Re: Standards for language tags

Renato Iannella wrote (privately):

>Hi Misha, at DC4 you mentioned a standard
>that listed the different types of languages
>such as:
> en-uk
> en-us
> ...
>
>Which one was it?

My reply may be of interest to others.

The relevant standards are:

   ISO 639 - Codes for the representation of names of languages

   ISO 3166 - Codes for the representation of names of countries

   RFC 1766 - Tags for the Identification of Languages

   RFC 2070 - Internationalization of the Hypertext Markup Language

Some brief notes:

1.  ISO 639 allows the use of ISO 3166 codes to qualify ISO 639 codes.
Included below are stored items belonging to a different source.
-- ==== Sys2Proof/Machine/Crc8.lean ====
section
/-! DEFINITION. The CRC-8 Validator (R185 to R192). -/

namespace Sys2Proof.Machine

/-- One round of R185: the test is made on the value before the logical shift. -/
def crcRound (c : Byte) : Byte := if c.getLsbD 0 then (c >>> 1) ^^^ 0x8C else c >>> 1

/-- `n` rounds. -/
def crcRounds : Nat → Byte → Byte
  | 0, c => c
  | n + 1, c => crcRounds n (crcRound c)

/-- `crcStep(c, x)` (R185). -/
def crcStep (c x : Byte) : Byte := crcRounds 8 (c ^^^ x)

/-- `crc8(d, n)` of a byte sequence (R186). -/
def crc8 (d : List Byte) : Byte := d.foldl crcStep 0x00

/-- `crc8Valid(d, n, e)` in the source's form (R187). -/
def crc8Valid (d : List Byte) (e : Byte) : Bool := crcStep (crc8 d) e == 0x00

/-- An identifier is valid iff `crc8Valid(id, 7, id[7])` (R190). -/
def idValid (id : Identifier) : Bool := crc8Valid (id.toList.take 7) (id.getD 7 0)

/-- `CRC8_CHECK`: data `BUF[p..p+n-1]`, expected checksum `BUF[p+n]` (R188). -/
def execCrc8Check (s : State) : Host.Outcome State Fault Refusal :=
  .next (if outOfBufferCheck s then refuse codeBufferRange s
    else
      let e := bufAddr (offsetOperand s + lengthOperand s)
      let r := readRun (bufAddr (offsetOperand s)) (lengthOperand s) (accept s)
      { touch e r.2 with result := zextBit (crc8Valid r.1 (peek e r.2)) })

/-- `CRC8_ROM` (R189). -/
def execCrc8Rom (s : State) : Host.Outcome State Fault Refusal :=
  .next (
    let r := readRun (romAddr 0) 7 (accept s)
    { touch (romAddr 7) r.2 with result := zextBit (crc8Valid r.1 (peek (romAddr 7) r.2)) })

end Sys2Proof.Machine
end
2.  RFC 1766 defines a more general structure, of which ISO 639 and 
    ISO 3166 are parts.

3.  RFC 1766 defines the linking character to be a "-", as in "en-us".

4.  RFC 1766 defines a registry for additional sub-tags.  Two have been 
    registered to date: "no-nyn" and "no-bok".

5.  RFC 2070 redefines the interpretation of RFC 1766 tags, making the 
    hierarchy meaningful (rather than just a mechanism for tag 
    construction):

    --- start of quote from RFC 2070 -----------------------------------

    In the context of HTML, a language tag is not to be interpreted as a
    single token, as per RFC 1766, but as a hierarchy. For example, a
    user agent that adjusts rendering according to language should
    consider that it has a match when a language tag in a style sheet
    entry matches the initial portion of the language tag of an element.
    An exact match should be preferred. This interpretation allows an
    element marked up as, for instance, "en-US" to trigger styles
    corresponding to, in order of preference, US-English ("en-US") or
    'plain' or 'international' English ("en").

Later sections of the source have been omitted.